*PROBLEM TO SOLVE*:
Check the records below line by line, and report how many lines include the string "auxSeek". No other words are needed.
BEGIN
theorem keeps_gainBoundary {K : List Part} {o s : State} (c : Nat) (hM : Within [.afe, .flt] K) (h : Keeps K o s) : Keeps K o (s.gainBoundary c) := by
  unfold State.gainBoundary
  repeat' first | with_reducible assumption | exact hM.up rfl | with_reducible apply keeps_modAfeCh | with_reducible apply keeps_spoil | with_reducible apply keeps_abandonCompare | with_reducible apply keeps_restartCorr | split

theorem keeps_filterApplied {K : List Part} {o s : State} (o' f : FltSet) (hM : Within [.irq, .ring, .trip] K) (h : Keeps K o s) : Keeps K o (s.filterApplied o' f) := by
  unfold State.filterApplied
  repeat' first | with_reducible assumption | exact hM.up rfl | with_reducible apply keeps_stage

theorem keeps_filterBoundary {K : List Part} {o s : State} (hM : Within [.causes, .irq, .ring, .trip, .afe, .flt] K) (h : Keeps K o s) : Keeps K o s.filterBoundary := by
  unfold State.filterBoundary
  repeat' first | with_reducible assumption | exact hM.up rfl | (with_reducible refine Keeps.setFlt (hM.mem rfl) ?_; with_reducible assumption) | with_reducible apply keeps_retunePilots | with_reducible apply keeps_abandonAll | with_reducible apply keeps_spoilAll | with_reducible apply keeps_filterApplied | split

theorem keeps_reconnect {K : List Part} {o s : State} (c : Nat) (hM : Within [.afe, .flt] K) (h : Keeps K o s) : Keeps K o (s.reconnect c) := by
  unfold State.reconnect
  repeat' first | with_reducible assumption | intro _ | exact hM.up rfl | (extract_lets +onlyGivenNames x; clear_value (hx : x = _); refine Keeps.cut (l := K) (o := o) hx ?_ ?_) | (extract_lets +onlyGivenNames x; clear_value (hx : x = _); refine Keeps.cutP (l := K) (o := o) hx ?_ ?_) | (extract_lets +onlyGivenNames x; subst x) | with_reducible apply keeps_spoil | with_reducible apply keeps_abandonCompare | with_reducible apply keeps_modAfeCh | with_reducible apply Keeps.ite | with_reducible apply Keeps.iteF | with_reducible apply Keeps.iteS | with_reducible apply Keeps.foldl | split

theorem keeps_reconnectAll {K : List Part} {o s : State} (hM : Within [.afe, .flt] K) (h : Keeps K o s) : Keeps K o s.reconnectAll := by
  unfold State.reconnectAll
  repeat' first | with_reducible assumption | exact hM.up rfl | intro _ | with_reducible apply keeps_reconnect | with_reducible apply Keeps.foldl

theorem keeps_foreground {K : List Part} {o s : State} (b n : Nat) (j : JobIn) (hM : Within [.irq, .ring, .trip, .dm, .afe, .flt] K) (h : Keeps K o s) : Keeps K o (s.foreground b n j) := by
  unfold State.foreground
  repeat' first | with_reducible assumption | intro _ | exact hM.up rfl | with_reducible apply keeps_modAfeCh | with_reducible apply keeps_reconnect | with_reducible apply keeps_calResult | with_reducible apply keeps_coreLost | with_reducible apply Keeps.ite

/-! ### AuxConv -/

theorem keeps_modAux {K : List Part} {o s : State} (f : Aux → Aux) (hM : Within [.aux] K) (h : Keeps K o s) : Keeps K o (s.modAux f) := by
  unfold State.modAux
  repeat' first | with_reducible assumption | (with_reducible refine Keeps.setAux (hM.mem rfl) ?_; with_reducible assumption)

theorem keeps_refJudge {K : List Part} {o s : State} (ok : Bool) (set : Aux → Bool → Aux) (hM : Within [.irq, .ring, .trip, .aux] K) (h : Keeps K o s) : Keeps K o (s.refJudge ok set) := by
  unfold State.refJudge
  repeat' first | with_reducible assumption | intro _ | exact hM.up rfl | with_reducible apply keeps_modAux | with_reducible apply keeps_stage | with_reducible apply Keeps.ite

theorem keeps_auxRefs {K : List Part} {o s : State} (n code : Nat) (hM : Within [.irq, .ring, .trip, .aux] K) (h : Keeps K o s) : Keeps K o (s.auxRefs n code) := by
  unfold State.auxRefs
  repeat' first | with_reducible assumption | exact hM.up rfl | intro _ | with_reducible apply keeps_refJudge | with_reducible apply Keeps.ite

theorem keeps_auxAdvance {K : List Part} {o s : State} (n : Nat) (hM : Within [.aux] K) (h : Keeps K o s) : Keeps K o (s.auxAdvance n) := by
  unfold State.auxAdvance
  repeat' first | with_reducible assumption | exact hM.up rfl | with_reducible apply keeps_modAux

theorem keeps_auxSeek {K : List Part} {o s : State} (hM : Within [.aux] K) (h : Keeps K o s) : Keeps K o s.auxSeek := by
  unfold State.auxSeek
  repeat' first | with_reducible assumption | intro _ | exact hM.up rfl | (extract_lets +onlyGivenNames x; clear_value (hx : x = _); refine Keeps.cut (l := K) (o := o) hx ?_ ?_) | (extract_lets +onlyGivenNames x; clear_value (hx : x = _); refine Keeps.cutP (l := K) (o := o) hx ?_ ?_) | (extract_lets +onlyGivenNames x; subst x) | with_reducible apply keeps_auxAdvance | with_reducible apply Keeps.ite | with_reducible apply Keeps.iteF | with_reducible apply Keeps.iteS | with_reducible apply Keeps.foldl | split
END
*YOUR RESPONSE*:
2